- Aim of the task -
Give back exactly the lines running from the line with "obtain ⟨h1, s21, s17, s0⟩ := Layout.w4_4_17 (op := 0x0D)" to the end of the entries, and only those lines.

+++ Data extract

theorem Word.e_eMin {wd : W32} (d : BitVec 4) (a : BitVec 4) (b : BitVec 4) (u : BitVec 1) (hf : fnAssigned (.eMin d a b u) = true) (hv : valuesOk .e (.eMin d a b u) = true)
    (he : wd.toNat = 0x14000000 + d.toNat * 0x200000 + a.toNat * 0x20000 + b.toNat * 0x2000 + u.toNat) : decodeE wd = .ok (.eMin d a b u) := by
  obtain ⟨h1, s21, s17, s13, s1, s0⟩ := Layout.w4_4_4_12_1 (op := 0x0A) (x21 := d.toNat) (x17 := a.toNat) (x13 := b.toNat) (x1 := 0) (x0 := u.toNat) d.isLt a.isLt b.isLt (by decide) u.isLt (he.trans (by omega))
  have f0 : fld wd 21 4 = d := fld_eq s21
  have f1 : fld wd 17 4 = a := fld_eq s17
  have f2 : fld wd 13 4 = b := fld_eq s13
  have f3 : fld wd 0 1 = u := fld_eq s0
  have k1 : decodeEOp (wd.toNat / 0x2000000) wd = finish .e wd (.eMin (fld wd 21 4) (fld wd 17 4) (fld wd 13 4) (fld wd 0 1)) [(1, 12)] := by rw [h1]; rfl
  rw [f0, f1, f2, f3] at k1
  exact k1.trans (finish_ok hf hv (resv_cons s1 resv_nil))

theorem Word.e_eMax {wd : W32} (d : BitVec 4) (a : BitVec 4) (b : BitVec 4) (u : BitVec 1) (hf : fnAssigned (.eMax d a b u) = true) (hv : valuesOk .e (.eMax d a b u) = true)
    (he : wd.toNat = 0x16000000 + d.toNat * 0x200000 + a.toNat * 0x20000 + b.toNat * 0x2000 + u.toNat) : decodeE wd = .ok (.eMax d a b u) := by
  obtain ⟨h1, s21, s17, s13, s1, s0⟩ := Layout.w4_4_4_12_1 (op := 0x0B) (x21 := d.toNat) (x17 := a.toNat) (x13 := b.toNat) (x1 := 0) (x0 := u.toNat) d.isLt a.isLt b.isLt (by decide) u.isLt (he.trans (by omega))
  have f0 : fld wd 21 4 = d := fld_eq s21
  have f1 : fld wd 17 4 = a := fld_eq s17
  have f2 : fld wd 13 4 = b := fld_eq s13
  have f3 : fld wd 0 1 = u := fld_eq s0
  have k1 : decodeEOp (wd.toNat / 0x2000000) wd = finish .e wd (.eMax (fld wd 21 4) (fld wd 17 4) (fld wd 13 4) (fld wd 0 1)) [(1, 12)] := by rw [h1]; rfl
  rw [f0, f1, f2, f3] at k1
  exact k1.trans (finish_ok hf hv (resv_cons s1 resv_nil))

theorem Word.e_eMul16 {wd : W32} (d : BitVec 4) (a : BitVec 4) (b : BitVec 4) (u : BitVec 1) (hf : fnAssigned (.eMul16 d a b u) = true) (hv : valuesOk .e (.eMul16 d a b u) = true)
    (he : wd.toNat = 0x18000000 + d.toNat * 0x200000 + a.toNat * 0x20000 + b.toNat * 0x2000 + u.toNat) : decodeE wd = .ok (.eMul16 d a b u) := by
  obtain ⟨h1, s21, s17, s13, s1, s0⟩ := Layout.w4_4_4_12_1 (op := 0x0C) (x21 := d.toNat) (x17 := a.toNat) (x13 := b.toNat) (x1 := 0) (x0 := u.toNat) d.isLt a.isLt b.isLt (by decide) u.isLt (he.trans (by omega))
  have f0 : fld wd 21 4 = d := fld_eq s21
  have f1 : fld wd 17 4 = a := fld_eq s17
  have f2 : fld wd 13 4 = b := fld_eq s13
  have f3 : fld wd 0 1 = u := fld_eq s0
  have k1 : decodeEOp (wd.toNat / 0x2000000) wd = finish .e wd (.eMul16 (fld wd 21 4) (fld wd 17 4) (fld wd 13 4) (fld wd 0 1)) [(1, 12)] := by rw [h1]; rfl
  rw [f0, f1, f2, f3] at k1
  exact k1.trans (finish_ok hf hv (resv_cons s1 resv_nil))

theorem Word.e_ePopc {wd : W32} (d : BitVec 4) (a : BitVec 4) (hf : fnAssigned (.ePopc d a) = true) (hv : valuesOk .e (.ePopc d a) = true)
    (he : wd.toNat = 0x1A000000 + d.toNat * 0x200000 + a.toNat * 0x20000) : decodeE wd = .ok (.ePopc d a) := by
  obtain ⟨h1, s21, s17, s0⟩ := Layout.w4_4_17 (op := 0x0D) (x21 := d.toNat) (x17 := a.toNat) (x0 := 0) d.isLt a.isLt (by decide) (he.trans (by omega))
  have f0 : fld wd 21 4 = d := fld_eq s21
  have f1 : fld wd 17 4 = a := fld_eq s17
  have k1 : decodeEOp (wd.toNat / 0x2000000) wd = finish .e wd (.ePopc (fld wd 21 4) (fld wd 17 4)) [(0, 17)] := by rw [h1]; rfl
  rw [f0, f1] at k1
  exact k1.trans (finish_ok hf hv (resv_cons s0 resv_nil))

theorem Word.e_eMov {wd : W32} (d : BitVec 4) (a : BitVec 4) (hf : fnAssigned (.eMov d a) = true) (hv : valuesOk .e (.eMov d a) = true)
    (he : wd.toNat = 0x20000000 + d.toNat * 0x200000 + a.toNat * 0x20000) : decodeE wd = .ok (.eMov d a) := by
  obtain ⟨h1, s21, s17, s0⟩ := Layout.w4_4_17 (op := 0x10) (x21 := d.toNat) (x17 := a.toNat) (x0 := 0) d.isLt a.isLt (by decide) (he.trans (by omega))
  have f0 : fld wd 21 4 = d := fld_eq s21
  have f1 : fld wd 17 4 = a := fld_eq s17
  have k1 : decodeEOp (wd.toNat / 0x2000000) wd = finish .e wd (.eMov (fld wd 21 4) (fld wd 17 4)) [(0, 17)] := by rw [h1]; rfl
  rw [f0, f1] at k1
  exact k1.trans (finish_ok hf hv (resv_cons s0 resv_nil))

++++++

- Worked solution -
  obtain ⟨h1, s21, s17, s0⟩ := Layout.w4_4_17 (op := 0x0D) (x21 := d.toNat) (x17 := a.toNat) (x0 := 0) d.isLt a.isLt (by decide) (he.trans (by omega))
  have f0 : fld wd 21 4 = d := fld_eq s21
  have f1 : fld wd 17 4 = a := fld_eq s17
  have k1 : decodeEOp (wd.toNat / 0x2000000) wd = finish .e wd (.ePopc (fld wd 21 4) (fld wd 17 4)) [(0, 17)] := by rw [h1]; rfl
  rw [f0, f1] at k1
  exact k1.trans (finish_ok hf hv (resv_cons s0 resv_nil))

theorem Word.e_eMov {wd : W32} (d : BitVec 4) (a : BitVec 4) (hf : fnAssigned (.eMov d a) = true) (hv : valuesOk .e (.eMov d a) = true)
    (he : wd.toNat = 0x20000000 + d.toNat * 0x200000 + a.toNat * 0x20000) : decodeE wd = .ok (.eMov d a) := by
  obtain ⟨h1, s21, s17, s0⟩ := Layout.w4_4_17 (op := 0x10) (x21 := d.toNat) (x17 := a.toNat) (x0 := 0) d.isLt a.isLt (by decide) (he.trans (by omega))
  have f0 : fld wd 21 4 = d := fld_eq s21
  have f1 : fld wd 17 4 = a := fld_eq s17
  have k1 : decodeEOp (wd.toNat / 0x2000000) wd = finish .e wd (.eMov (fld wd 21 4) (fld wd 17 4)) [(0, 17)] := by rw [h1]; rfl
  rw [f0, f1] at k1
  exact k1.trans (finish_ok hf hv (resv_cons s0 resv_nil))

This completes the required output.